CVE-2025-32414: 
NixOS vulnerability analysis and mitigation

In libxml2 before 2.13.8 and 2.14.x before 2.14.2, an out-of-bounds memory access vulnerability was discovered in the Python API (Python bindings). The vulnerability was disclosed on April 7, 2025, and affects the Python bindings of libxml2, specifically in the xmlPythonFileRead and xmlPythonFileReadRaw functions (NVD).

The vulnerability stems from an incorrect return value in the Python API bindings, specifically occurring in the xmlPythonFileRead and xmlPythonFileReadRaw functions due to a difference between bytes and characters handling.
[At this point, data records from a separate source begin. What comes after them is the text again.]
-- ==== Sys2Proof/Laws/KeepsLocal.lean ====
section
/-!
SUPPORT. Every operation of Machine/Local.lean keeps what `Keeps` says.
-/
namespace Sys2Proof.Machine
set_option linter.all false
variable {kb : Prop} {s0 s : State}
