-- ==== Sys2Proof/Laws/KeepsUmarun.lean ====
section
/-!
SUPPORT. Every operation of Machine/Umarun.lean keeps what `Keeps` says.
-/
namespace Sys2Proof.Machine
set_option linter.all false
variable {kb : Prop} {s0 s : State}
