-- ==== Sys2Proof/Laws/KeepsHost.lean ====
section
/-!
SUPPORT. Every operation of Machine/Host.lean keeps what `Keeps` says.
-/
namespace Sys2Proof.Machine
set_option linter.all false
variable {kb : Prop} {s0 s : State}
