-- ==== Sys2Proof/Laws/Exec.lean ====
section
/-!
SUPPORT. What carrying out any command keeps: each constructor by the lemma of its meaning.
-/
namespace Sys2Proof.Machine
The issue has been assigned a CVSS v3.1 base score of 5.6 (Medium), with the vector string CVSS:3.1/AV:L/AC:H/PR:N/UI:N/S:C/C:L/I:L/A:L. The vulnerability is classified as CWE-393 (Return of Wrong Status Code) (NVD, Red Hat).

The vulnerability can lead to out-of-bounds memory access, potentially affecting the confidentiality, integrity, and availability of systems using the Python bindings of libxml2. The impact is considered moderate with low potential for confidentiality, integrity, and availability breaches (Snyk).

Currently, there is no fixed version available for some distributions. Red Hat has noted that mitigation options either are not available or do not meet their Product Security criteria for ease of use, deployment, applicability to widespread installation base, or stability (Red Hat).